== TASK TO CARRY OUT ==
The job is to find each line in the entries holding the string "every" and copy that line.

[Stored items]
·····

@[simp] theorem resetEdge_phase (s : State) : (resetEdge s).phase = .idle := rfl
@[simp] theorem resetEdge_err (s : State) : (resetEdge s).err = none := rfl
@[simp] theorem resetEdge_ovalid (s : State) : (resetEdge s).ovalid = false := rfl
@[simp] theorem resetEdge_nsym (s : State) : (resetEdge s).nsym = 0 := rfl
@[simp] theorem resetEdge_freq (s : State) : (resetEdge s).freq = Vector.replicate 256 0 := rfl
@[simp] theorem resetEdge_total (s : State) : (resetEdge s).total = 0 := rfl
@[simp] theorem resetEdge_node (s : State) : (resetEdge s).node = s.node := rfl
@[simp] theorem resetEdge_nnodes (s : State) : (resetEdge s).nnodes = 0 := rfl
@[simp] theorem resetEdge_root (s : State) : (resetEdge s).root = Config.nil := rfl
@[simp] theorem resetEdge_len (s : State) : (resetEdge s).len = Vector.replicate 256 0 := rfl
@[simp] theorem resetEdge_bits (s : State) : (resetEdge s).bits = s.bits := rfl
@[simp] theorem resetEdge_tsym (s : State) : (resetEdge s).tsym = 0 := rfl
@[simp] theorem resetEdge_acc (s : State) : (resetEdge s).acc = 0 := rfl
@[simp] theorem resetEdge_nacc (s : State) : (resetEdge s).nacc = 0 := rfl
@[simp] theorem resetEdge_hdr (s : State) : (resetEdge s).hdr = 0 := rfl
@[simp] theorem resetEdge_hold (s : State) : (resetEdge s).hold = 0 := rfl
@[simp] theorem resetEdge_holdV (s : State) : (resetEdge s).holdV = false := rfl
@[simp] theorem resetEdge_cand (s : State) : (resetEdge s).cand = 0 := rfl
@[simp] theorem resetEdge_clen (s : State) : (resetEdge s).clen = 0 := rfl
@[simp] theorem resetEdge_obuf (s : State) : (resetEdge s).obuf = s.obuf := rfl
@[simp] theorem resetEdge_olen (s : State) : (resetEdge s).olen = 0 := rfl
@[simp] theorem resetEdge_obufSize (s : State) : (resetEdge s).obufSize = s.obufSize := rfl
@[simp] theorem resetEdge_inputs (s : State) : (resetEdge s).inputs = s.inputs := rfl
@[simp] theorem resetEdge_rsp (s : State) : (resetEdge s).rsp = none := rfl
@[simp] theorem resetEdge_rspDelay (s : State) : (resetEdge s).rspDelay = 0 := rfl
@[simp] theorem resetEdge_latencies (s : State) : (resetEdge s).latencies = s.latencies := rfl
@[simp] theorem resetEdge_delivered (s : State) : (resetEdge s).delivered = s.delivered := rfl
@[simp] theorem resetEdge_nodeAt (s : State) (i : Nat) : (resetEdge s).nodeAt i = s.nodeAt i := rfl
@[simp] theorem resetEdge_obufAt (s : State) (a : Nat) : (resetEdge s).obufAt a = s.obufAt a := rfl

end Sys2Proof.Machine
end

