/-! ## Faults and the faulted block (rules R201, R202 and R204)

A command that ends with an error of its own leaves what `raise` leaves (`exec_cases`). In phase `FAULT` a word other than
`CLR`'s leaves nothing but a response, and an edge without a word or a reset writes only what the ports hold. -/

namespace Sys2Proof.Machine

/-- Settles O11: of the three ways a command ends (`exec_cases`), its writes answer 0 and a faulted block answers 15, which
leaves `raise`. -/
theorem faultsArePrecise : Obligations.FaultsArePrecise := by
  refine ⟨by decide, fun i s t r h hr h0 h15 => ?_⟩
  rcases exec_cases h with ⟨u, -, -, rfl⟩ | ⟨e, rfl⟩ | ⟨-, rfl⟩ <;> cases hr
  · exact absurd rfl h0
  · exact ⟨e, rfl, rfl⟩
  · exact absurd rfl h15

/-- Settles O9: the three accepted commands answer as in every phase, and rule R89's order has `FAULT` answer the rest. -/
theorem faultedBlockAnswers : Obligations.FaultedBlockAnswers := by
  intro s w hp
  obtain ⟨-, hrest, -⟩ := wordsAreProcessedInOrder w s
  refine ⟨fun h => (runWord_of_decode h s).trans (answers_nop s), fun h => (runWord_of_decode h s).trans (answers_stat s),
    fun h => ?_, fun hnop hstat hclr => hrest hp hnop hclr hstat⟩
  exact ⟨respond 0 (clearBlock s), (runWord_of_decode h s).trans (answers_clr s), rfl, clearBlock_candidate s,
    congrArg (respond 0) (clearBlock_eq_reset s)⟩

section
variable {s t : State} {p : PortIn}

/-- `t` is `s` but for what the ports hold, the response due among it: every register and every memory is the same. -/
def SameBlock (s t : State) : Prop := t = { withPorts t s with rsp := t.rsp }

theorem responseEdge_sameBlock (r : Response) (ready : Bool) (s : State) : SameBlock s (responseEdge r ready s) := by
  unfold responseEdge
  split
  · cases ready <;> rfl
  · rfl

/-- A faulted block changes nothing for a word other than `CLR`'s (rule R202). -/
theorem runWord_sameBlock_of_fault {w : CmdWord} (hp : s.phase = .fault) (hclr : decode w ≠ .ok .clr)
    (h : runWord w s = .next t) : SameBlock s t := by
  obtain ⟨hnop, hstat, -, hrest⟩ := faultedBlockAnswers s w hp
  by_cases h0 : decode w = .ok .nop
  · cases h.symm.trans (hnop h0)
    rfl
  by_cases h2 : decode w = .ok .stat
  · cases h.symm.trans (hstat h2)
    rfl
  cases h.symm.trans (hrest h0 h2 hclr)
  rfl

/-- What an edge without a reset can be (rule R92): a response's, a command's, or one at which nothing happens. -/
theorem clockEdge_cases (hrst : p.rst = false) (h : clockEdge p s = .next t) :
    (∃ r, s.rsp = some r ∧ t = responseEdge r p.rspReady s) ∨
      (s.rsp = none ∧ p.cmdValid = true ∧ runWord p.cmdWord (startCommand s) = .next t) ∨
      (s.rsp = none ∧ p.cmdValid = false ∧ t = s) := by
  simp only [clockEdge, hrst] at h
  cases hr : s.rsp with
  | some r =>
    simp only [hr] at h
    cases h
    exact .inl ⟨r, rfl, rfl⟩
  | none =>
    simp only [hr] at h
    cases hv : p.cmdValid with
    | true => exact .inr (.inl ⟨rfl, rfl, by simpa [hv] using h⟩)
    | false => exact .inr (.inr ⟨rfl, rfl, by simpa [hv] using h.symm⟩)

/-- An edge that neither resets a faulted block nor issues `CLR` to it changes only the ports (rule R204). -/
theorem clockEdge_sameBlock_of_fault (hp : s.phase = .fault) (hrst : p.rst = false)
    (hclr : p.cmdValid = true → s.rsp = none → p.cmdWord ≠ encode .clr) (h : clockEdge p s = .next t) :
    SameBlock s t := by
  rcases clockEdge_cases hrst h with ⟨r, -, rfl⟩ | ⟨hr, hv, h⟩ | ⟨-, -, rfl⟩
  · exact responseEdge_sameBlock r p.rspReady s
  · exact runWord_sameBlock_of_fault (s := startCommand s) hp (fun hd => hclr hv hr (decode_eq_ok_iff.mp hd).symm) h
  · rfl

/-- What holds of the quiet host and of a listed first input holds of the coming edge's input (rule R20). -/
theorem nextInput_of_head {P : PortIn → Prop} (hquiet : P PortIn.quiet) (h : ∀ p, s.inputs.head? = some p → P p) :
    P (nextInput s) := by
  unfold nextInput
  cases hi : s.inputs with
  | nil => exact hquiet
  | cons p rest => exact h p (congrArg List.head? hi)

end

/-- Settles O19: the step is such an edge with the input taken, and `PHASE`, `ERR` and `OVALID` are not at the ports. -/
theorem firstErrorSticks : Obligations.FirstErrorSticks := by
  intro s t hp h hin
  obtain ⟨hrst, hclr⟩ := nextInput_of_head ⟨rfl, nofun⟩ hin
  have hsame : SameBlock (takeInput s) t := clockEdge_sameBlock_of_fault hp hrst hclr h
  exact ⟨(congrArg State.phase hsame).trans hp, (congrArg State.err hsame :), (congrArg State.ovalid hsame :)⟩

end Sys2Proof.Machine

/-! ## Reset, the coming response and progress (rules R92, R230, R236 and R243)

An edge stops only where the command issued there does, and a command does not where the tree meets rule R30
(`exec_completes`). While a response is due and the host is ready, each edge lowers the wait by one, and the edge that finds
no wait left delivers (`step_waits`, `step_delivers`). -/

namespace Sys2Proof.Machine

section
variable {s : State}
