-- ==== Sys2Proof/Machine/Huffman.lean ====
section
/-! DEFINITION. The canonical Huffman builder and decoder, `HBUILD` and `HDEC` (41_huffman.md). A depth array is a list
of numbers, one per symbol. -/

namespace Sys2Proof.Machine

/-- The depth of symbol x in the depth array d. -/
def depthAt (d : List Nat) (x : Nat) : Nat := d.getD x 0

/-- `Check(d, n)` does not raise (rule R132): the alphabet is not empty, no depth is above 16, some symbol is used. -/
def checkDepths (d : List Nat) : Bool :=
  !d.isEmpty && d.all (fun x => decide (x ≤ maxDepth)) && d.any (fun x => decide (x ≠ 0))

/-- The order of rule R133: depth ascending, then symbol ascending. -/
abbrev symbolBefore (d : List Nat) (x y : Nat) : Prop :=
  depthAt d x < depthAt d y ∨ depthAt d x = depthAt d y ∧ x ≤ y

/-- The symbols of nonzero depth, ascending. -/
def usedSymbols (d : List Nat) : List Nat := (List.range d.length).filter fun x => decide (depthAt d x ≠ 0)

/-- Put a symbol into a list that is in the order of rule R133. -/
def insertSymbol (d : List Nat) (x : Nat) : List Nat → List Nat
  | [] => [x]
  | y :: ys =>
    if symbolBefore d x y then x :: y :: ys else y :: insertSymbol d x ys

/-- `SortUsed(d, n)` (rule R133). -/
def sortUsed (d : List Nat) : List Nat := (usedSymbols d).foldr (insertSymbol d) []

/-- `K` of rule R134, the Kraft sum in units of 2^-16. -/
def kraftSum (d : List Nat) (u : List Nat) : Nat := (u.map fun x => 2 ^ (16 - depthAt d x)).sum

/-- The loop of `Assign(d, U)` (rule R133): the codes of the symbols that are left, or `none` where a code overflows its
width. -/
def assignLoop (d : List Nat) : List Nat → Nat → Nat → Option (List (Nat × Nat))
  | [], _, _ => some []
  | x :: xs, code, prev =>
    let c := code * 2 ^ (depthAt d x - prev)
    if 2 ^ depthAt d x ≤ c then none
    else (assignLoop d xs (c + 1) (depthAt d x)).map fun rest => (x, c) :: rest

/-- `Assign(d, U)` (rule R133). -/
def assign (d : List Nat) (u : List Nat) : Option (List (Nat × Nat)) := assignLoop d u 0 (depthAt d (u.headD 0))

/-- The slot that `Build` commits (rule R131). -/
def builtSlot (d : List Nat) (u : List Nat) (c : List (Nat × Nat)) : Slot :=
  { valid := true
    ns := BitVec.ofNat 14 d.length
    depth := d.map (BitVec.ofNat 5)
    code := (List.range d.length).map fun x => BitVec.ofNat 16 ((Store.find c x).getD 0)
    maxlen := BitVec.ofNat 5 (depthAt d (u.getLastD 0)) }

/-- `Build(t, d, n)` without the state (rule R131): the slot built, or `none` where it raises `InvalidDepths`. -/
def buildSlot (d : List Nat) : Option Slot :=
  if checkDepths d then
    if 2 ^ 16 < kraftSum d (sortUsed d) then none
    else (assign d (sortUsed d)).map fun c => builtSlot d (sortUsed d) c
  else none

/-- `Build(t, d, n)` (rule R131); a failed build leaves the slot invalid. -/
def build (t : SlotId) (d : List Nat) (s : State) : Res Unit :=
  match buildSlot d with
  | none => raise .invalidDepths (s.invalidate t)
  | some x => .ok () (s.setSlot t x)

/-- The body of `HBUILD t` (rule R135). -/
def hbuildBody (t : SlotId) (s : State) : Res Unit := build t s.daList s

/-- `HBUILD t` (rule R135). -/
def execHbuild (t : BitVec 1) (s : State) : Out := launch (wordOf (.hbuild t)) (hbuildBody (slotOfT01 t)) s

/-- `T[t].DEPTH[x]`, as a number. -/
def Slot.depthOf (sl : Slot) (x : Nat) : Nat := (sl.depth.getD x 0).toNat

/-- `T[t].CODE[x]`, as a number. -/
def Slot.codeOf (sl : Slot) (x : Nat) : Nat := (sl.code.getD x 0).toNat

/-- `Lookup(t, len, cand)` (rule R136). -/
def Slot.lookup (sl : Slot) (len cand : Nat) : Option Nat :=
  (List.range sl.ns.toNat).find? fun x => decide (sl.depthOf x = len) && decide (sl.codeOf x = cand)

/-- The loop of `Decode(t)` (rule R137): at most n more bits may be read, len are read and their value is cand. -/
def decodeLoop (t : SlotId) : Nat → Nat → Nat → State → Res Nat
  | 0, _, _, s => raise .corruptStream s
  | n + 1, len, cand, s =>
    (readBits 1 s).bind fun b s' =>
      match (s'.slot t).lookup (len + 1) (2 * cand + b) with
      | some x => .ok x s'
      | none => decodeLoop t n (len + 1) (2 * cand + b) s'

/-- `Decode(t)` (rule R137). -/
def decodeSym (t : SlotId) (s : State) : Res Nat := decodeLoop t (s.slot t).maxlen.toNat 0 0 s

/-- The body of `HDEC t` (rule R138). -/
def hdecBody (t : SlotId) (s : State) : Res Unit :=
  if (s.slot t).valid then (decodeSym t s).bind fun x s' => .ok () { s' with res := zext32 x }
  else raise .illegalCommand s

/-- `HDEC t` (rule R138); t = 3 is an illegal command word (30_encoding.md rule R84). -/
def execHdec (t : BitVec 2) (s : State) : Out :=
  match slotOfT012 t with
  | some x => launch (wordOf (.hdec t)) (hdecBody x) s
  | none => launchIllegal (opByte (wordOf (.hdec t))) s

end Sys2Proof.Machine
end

·····

== OUTPUT OF THE TASK ==
/-- Settles O9: the three accepted commands answer as in every phase, and rule R89's order has `FAULT` answer the rest. -/
/-- `t` is `s` but for what the ports hold, the response due among it: every register and every memory is the same. -/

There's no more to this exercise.